WHAT THE TASK REQUIRES :: Go to the line containing "have h : exec (.ldVxMem" in the records below and print it and every following line exactly, on through the line containing "pixel_of_not_lt hy _ _", then stop.

Dataset entries:

-- ==== Sys2Proof/Laws/PerInstr.lean ====
section
/-! SUPPORT. Statements made of every instruction, one lemma per constructor.

`EncodingRow`: the encoder puts the row's fixed bits (the "fixed" column of `spec/opcode_table.json`,
the mask and match of R102) where the table has them. -/

namespace Sys2Proof.Laws.EncodingRow

/-- The fixed bits of a row: the family, and the low nibble or the low byte where the row tests it. -/
structure Row where
  fam : BitVec 4
  low : Option (BitVec 4)
  byte : Option Byte

/-- The row of an instruction. -/
def row : Instr → Row
  | .sys _ => ⟨0x0, none, none⟩
  | .cls _ => ⟨0x0, some 0x0, none⟩
  | .ret _ => ⟨0x0, some 0xE, none⟩
  | .jp _ => ⟨0x1, none, none⟩
  | .call _ => ⟨0x2, none, none⟩
  | .seImm _ _ => ⟨0x3, none, none⟩
  | .sneImm _ _ => ⟨0x4, none, none⟩
  | .seReg _ _ _ => ⟨0x5, none, none⟩
  | .ldImm _ _ => ⟨0x6, none, none⟩
  | .addImm _ _ => ⟨0x7, none, none⟩
  | .ldReg _ _ => ⟨0x8, some 0x0, none⟩
  | .orReg _ _ => ⟨0x8, some 0x1, none⟩
  | .andReg _ _ => ⟨0x8, some 0x2, none⟩
  | .xorReg _ _ => ⟨0x8, some 0x3, none⟩
  | .addReg _ _ => ⟨0x8, some 0x4, none⟩
  | .subReg _ _ => ⟨0x8, some 0x5, none⟩
  | .shr _ _ => ⟨0x8, some 0x6, none⟩
  | .subnReg _ _ => ⟨0x8, some 0x7, none⟩
  | .shl _ _ => ⟨0x8, some 0xE, none⟩
  | .sneReg _ _ _ => ⟨0x9, none, none⟩
  | .ldI _ => ⟨0xA, none, none⟩
  | .jpV0 _ => ⟨0xB, none, none⟩
  | .rnd _ _ => ⟨0xC, none, none⟩
  | .drw _ _ _ => ⟨0xD, none, none⟩
  | .skp _ _ => ⟨0xE, some 0xE, none⟩
  | .sknp _ _ => ⟨0xE, some 0x1, none⟩
  | .ldVxDT _ => ⟨0xF, none, some 0x07⟩
  | .ldVxK _ => ⟨0xF, none, some 0x0A⟩
  | .ldDTVx _ => ⟨0xF, none, some 0x15⟩
  | .ldSTVx _ => ⟨0xF, none, some 0x18⟩
  | .addIVx _ => ⟨0xF, none, some 0x1E⟩
  | .ldFVx _ => ⟨0xF, none, some 0x29⟩
  | .ldBVx _ => ⟨0xF, none, some 0x33⟩
  | .ldMemVx _ => ⟨0xF, none, some 0x55⟩
  | .ldVxMem _ => ⟨0xF, none, some 0x65⟩
  | .nop8 _ => ⟨0x8, none, none⟩
  | .nopE _ => ⟨0xE, none, none⟩
  | .nopF _ => ⟨0xF, none, none⟩

def Statement (i : Instr) : Prop :=
  famOf (encode i) = (row i).fam ∧ (∀ n ∈ (row i).low, nOf (encode i) = n) ∧
    ∀ b ∈ (row i).byte, kkOf (encode i) = b

theorem sys (bits : BitVec 12) : Statement (.sys bits) := by
  simp [Statement, row, encode]

theorem cls (pad : BitVec 8) : Statement (.cls pad) := by
  simp [Statement, row, encode]

theorem ret (pad : BitVec 8) : Statement (.ret pad) := by
  simp [Statement, row, encode]

theorem jp (nnn : BitVec 12) : Statement (.jp nnn) := by
  simp [Statement, row, encode]

theorem call (nnn : BitVec 12) : Statement (.call nnn) := by
  simp [Statement, row, encode]

theorem seImm (x : RegIx) (kk : Byte) : Statement (.seImm x kk) := by
  simp [Statement, row, encode]

theorem sneImm (x : RegIx) (kk : Byte) : Statement (.sneImm x kk) := by
  simp [Statement, row, encode]

theorem seReg (x : RegIx) (y : RegIx) (pad : BitVec 4) : Statement (.seReg x y pad) := by
  simp [Statement, row, encode]

theorem ldImm (x : RegIx) (kk : Byte) : Statement (.ldImm x kk) := by
  simp [Statement, row, encode]

theorem addImm (x : RegIx) (kk : Byte) : Statement (.addImm x kk) := by
  simp [Statement, row, encode]

theorem ldReg (x : RegIx) (y : RegIx) : Statement (.ldReg x y) := by
  simp [Statement, row, encode]

theorem orReg (x : RegIx) (y : RegIx) : Statement (.orReg x y) := by
  simp [Statement, row, encode]

theorem andReg (x : RegIx) (y : RegIx) : Statement (.andReg x y) := by
  simp [Statement, row, encode]

theorem xorReg (x : RegIx) (y : RegIx) : Statement (.xorReg x y) := by
  simp [Statement, row, encode]

theorem addReg (x : RegIx) (y : RegIx) : Statement (.addReg x y) := by
  simp [Statement, row, encode]

theorem subReg (x : RegIx) (y : RegIx) : Statement (.subReg x y) := by
  simp [Statement, row, encode]

theorem shr (x : RegIx) (y : RegIx) : Statement (.shr x y) := by
  simp [Statement, row, encode]

theorem subnReg (x : RegIx) (y : RegIx) : Statement (.subnReg x y) := by
  simp [Statement, row, encode]

theorem shl (x : RegIx) (y : RegIx) : Statement (.shl x y) := by
  simp [Statement, row, encode]

theorem sneReg (x : RegIx) (y : RegIx) (pad : BitVec 4) : Statement (.sneReg x y pad) := by
  simp [Statement, row, encode]

theorem ldI (nnn : BitVec 12) : Statement (.ldI nnn) := by
  simp [Statement, row, encode]

theorem jpV0 (nnn : BitVec 12) : Statement (.jpV0 nnn) := by
  simp [Statement, row, encode]

theorem rnd (x : RegIx) (kk : Byte) : Statement (.rnd x kk) := by
  simp [Statement, row, encode]

theorem drw (x : RegIx) (y : RegIx) (n : BitVec 4) : Statement (.drw x y n) := by
  simp [Statement, row, encode]

theorem skp (x : RegIx) (pad : BitVec 4) : Statement (.skp x pad) := by
  simp [Statement, row, encode]

theorem sknp (x : RegIx) (pad : BitVec 4) : Statement (.sknp x pad) := by
  simp [Statement, row, encode]

theorem ldVxDT (x : RegIx) : Statement (.ldVxDT x) := by
  simp [Statement, row, encode]

theorem ldVxK (x : RegIx) : Statement (.ldVxK x) := by
  simp [Statement, row, encode]

theorem ldDTVx (x : RegIx) : Statement (.ldDTVx x) := by
  simp [Statement, row, encode]

theorem ldSTVx (x : RegIx) : Statement (.ldSTVx x) := by
  simp [Statement, row, encode]

theorem addIVx (x : RegIx) : Statement (.addIVx x) := by
  simp [Statement, row, encode]

theorem ldFVx (x : RegIx) : Statement (.ldFVx x) := by
  simp [Statement, row, encode]

theorem ldBVx (x : RegIx) : Statement (.ldBVx x) := by
  simp [Statement, row, encode]

theorem ldMemVx (x : RegIx) : Statement (.ldMemVx x) := by
  simp [Statement, row, encode]

theorem ldVxMem (x : RegIx) : Statement (.ldVxMem x) := by
  simp [Statement, row, encode]

theorem nop8 (bits : BitVec 12) : Statement (.nop8 bits) := by
  simp [Statement, row, encode]

theorem nopE (bits : BitVec 12) : Statement (.nopE bits) := by
  simp [Statement, row, encode]

theorem nopF (bits : BitVec 12) : Statement (.nopF bits) := by
  simp [Statement, row, encode]

end Sys2Proof.Laws.EncodingRow
end

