theorem byteAt_storeDigits_two (b : Byte) (s : State) :
    byteAt (indexAddr 2 s) (storeDigits b s) = ones b := by
  rw [byteAt_storeDigits, if_pos rfl]

theorem byteAt_storeDigits_of_ne (b : Byte) {s : State} {a : Nat}
    (h : ∀ k < 3, a % 4096 ≠ indexAddr k s % 4096) :
    byteAt a (storeDigits b s) = byteAt a s := by
  rw [byteAt_storeDigits, if_neg (h 2 (by decide)), if_neg (h 1 (by decide)),
    if_neg (h 0 (by decide))]

/-- The last address is the greatest, so it decides the OOB bit (R196, decision D9). -/
theorem oob_storeDigits (b : Byte) (s : State) :
    (storeDigits b s).anom.oob = (s.anom.oob || decide (4096 ≤ indexAddr 2 s)) := by
  have hlast : ((4096 ≤ indexAddr 0 s ∨ 4096 ≤ indexAddr 1 s) ∨ 4096 ≤ indexAddr 2 s) ↔
      4096 ≤ indexAddr 2 s := by
    unfold indexAddr
    omega
  simp only [storeDigits, memWrite_anom, Bool.or_assoc, ← Bool.decide_or, hlast]

/-- Settles O24: the three cells are distinct, and each digit fits in a byte. -/
theorem storeDecimalDigits : Obligations.StoreDecimalDigits := by
  intro x s
  have h := exec_ldBVx x s
  refine ⟨decodeWord_encode (i := .ldBVx x) rfl, _, h, ?_, ?_, ?_,
    fun a ha => byteAt_storeDigits_of_ne _ ha, oob_storeDigits _ s, onlyRegs_exec h,
    keepsAllBut_exec h⟩
  · rw [byteAt_storeDigits_zero, toNat_hundreds]
  · rw [byteAt_storeDigits_one, toNat_tens]
  · rw [byteAt_storeDigits_two, toNat_ones]

/-! The bulk transfers (R194, R195), at the addresses that the operand form gives (R196). -/

theorem indexAddr_zero_add (k : Nat) (s : State) : indexAddr 0 s + k = indexAddr k s := rfl

theorem indexAddr_congr {s t : State} (h : t.idx = s.idx) (k : Nat) :
    indexAddr k t = indexAddr k s := by rw [indexAddr, h, indexAddr]

theorem bulkCount_le (x : RegIx) : bulkCount x ≤ 16 := x.isLt

theorem lt_bulkCount_iff {k : Nat} {x : RegIx} : k < bulkCount x ↔ k ≤ x.toNat :=
  Nat.lt_succ_iff

/-- The OOB bit of a bulk transfer is decided by its last address. -/
theorem decide_oob_bulkCount (x : RegIx) (s : State) :
    decide (0 < bulkCount x ∧ 4096 ≤ indexAddr 0 s + (bulkCount x - 1)) =
      decide (4096 ≤ indexAddr x.toNat s) :=
  decide_eq_decide.mpr (and_iff_right (Nat.succ_pos x.toNat))

/-- Bulk store: where `V[k]` goes. -/
theorem byteAt_indexAddr_storeRegs {k x : RegIx} (hk : k.toNat ≤ x.toNat) (s : State) :
    byteAt (indexAddr k.toNat s) (storeRegs (indexAddr 0 s) (bulkCount x) s) = readReg k s := by
  rw [← indexAddr_zero_add, byteAt_storeRegs_of_lt _ s (bulkCount_le x) (lt_bulkCount_iff.mpr hk),
    BitVec.ofNat_toNat, BitVec.setWidth_eq]

/-- Bulk load: every register after it. -/
theorem readReg_loadRegs_bulkCount (x k : RegIx) (s : State) :
    readReg k (loadRegs (indexAddr 0 s) (bulkCount x) s) =
      if k.toNat ≤ x.toNat then byteAt (indexAddr k.toNat s) s else readReg k s := by
  simp only [readReg_loadRegs _ s _ (bulkCount_le x), lt_bulkCount_iff, indexAddr_zero_add]

/-- Settles O25: at most 16 cells are stored, so no two of them are the same modulo 4096. -/
theorem bulkStoreWritesMemory : Obligations.BulkStoreWritesMemory := by
  intro x s
  have h : exec (.ldMemVx x) s = .next (storeRegs (indexAddr 0 s) (bulkCount x) s) := rfl
  refine ⟨decodeWord_encode (i := .ldMemVx x) rfl, _, h,
    fun k hk => byteAt_indexAddr_storeRegs hk s, fun a ha => ?_, ?_, onlyRegs_exec h,
    keepsAllBut_exec h⟩
  · exact byteAt_storeRegs_of_ne _ s (bulkCount_le x) (fun k hk => ha k (lt_bulkCount_iff.mp hk))
  · rw [storeRegs_anom, decide_oob_bulkCount]

/-- Settles O26: no register write is read by a later access, so every byte is the old one. -/
theorem bulkLoadReadsMemory : Obligations.BulkLoadReadsMemory := by
  intro x s
  have h : exec (.ldVxMem x) s = .next (loadRegs (indexAddr 0 s) (bulkCount x) s) := rfl
  refine ⟨decodeWord_encode (i := .ldVxMem x) rfl, _, h,
    fun k => readReg_loadRegs_bulkCount x k s, ?_, keepsAllBut_exec h⟩
  rw [loadRegs_anom, decide_oob_bulkCount]

/-- Settles O27: the store leaves `I` alone, so the load reads each byte where its register went. -/
theorem bulkStoreThenLoadRestoresRegisters : Obligations.BulkStoreThenLoadRestoresRegisters := by
  intro x s t u hstore hmem hidx
  cases hstore
  refine ⟨_, rfl, fun k hk => ?_⟩
  have haddr : indexAddr k.toNat u = indexAddr k.toNat s :=
    indexAddr_congr (hidx.trans (storeRegs_idx _ _ s)) _
  rw [readReg_loadRegs_bulkCount, if_pos hk, haddr, byteAt_congr hmem,
    byteAt_indexAddr_storeRegs hk]

end Sys2Proof.Machine

/-! PROOF. Clear and draw (R210 to R216). -/

namespace Sys2Proof.Machine

/-! The framebuffer, cell by cell (R30, R73). -/

/-- Two frames with the same cells are the same frame. -/
theorem Frame.eq_of_cell_eq {f g : Frame} (h : ∀ x y, Frame.cell f x y = Frame.cell g x y) :
    f = g := by
  refine Vector.ext (fun y hy => BitVec.eq_of_getLsbD_eq (fun x _ => ?_))
  simpa [Frame.cell, hy] using h x y

theorem pixel_congr {s t : State} (h : t.fb = s.fb) (px py : Nat) :
    pixel px py t = pixel px py s := by rw [pixel, h, pixel]

theorem pixel_of_lt {py : Nat} (hy : py < 32) (px : Nat) (s : State) :
    pixel px py s = s.fb[py].getLsbD px := dif_pos hy

theorem pixel_of_not_lt {py : Nat} (hy : ¬py < 32) (px : Nat) (s : State) :
    pixel px py s = false := dif_neg hy

theorem pixel_clearFrame (px py : Nat) (s : State) : pixel px py (clearFrame s) = false := by
  by_cases hy : py < 32
  · simp [pixel_of_lt hy]
  · exact pixel_of_not_lt hy _ _

/-- Settles O28: the cleared frame has no cell on, and `clearFrame` touches nothing else. -/
theorem clearTurnsEveryCellOff : Obligations.ClearTurnsEveryCellOff := by
  intro pad s
  have h : exec (.cls pad) s = .next (clearFrame s) := rfl
  exact ⟨decodeWord_encode (i := .cls pad) rfl, _, h, fun px py => pixel_clearFrame px py s,
    onlyRegs_exec h, keepsAllBut_exec h⟩

/-! One draw (R211 to R215). -/

/-- What DRW Vx, Vy, n draws, before it writes `VF`: the collision and the state. -/
def drawSprite (x y : RegIx) (n : BitVec 4) (s : State) : Bool × State :=
  drawRows (indexAddr 0 s) (originX (readReg x s)) (originY (readReg y s)) n.toNat s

WRITTEN SOLUTION ::
  have h : exec (.ldVxMem x) s = .next (loadRegs (indexAddr 0 s) (bulkCount x) s) := rfl
  refine ⟨decodeWord_encode (i := .ldVxMem x) rfl, _, h,
    fun k => readReg_loadRegs_bulkCount x k s, ?_, keepsAllBut_exec h⟩
  rw [loadRegs_anom, decide_oob_bulkCount]

/-- Settles O27: the store leaves `I` alone, so the load reads each byte where its register went. -/
theorem bulkStoreThenLoadRestoresRegisters : Obligations.BulkStoreThenLoadRestoresRegisters := by
  intro x s t u hstore hmem hidx
  cases hstore
  refine ⟨_, rfl, fun k hk => ?_⟩
  have haddr : indexAddr k.toNat u = indexAddr k.toNat s :=
    indexAddr_congr (hidx.trans (storeRegs_idx _ _ s)) _
  rw [readReg_loadRegs_bulkCount, if_pos hk, haddr, byteAt_congr hmem,
    byteAt_indexAddr_storeRegs hk]

end Sys2Proof.Machine

/-! PROOF. Clear and draw (R210 to R216). -/

namespace Sys2Proof.Machine

/-! The framebuffer, cell by cell (R30, R73). -/

/-- Two frames with the same cells are the same frame. -/
theorem Frame.eq_of_cell_eq {f g : Frame} (h : ∀ x y, Frame.cell f x y = Frame.cell g x y) :
    f = g := by
  refine Vector.ext (fun y hy => BitVec.eq_of_getLsbD_eq (fun x _ => ?_))
  simpa [Frame.cell, hy] using h x y

theorem pixel_congr {s t : State} (h : t.fb = s.fb) (px py : Nat) :
    pixel px py t = pixel px py s := by rw [pixel, h, pixel]

theorem pixel_of_lt {py : Nat} (hy : py < 32) (px : Nat) (s : State) :
    pixel px py s = s.fb[py].getLsbD px := dif_pos hy

theorem pixel_of_not_lt {py : Nat} (hy : ¬py < 32) (px : Nat) (s : State) :
    pixel px py s = false := dif_neg hy

theorem pixel_clearFrame (px py : Nat) (s : State) : pixel px py (clearFrame s) = false := by
  by_cases hy : py < 32
  · simp [pixel_of_lt hy]
  · exact pixel_of_not_lt hy _ _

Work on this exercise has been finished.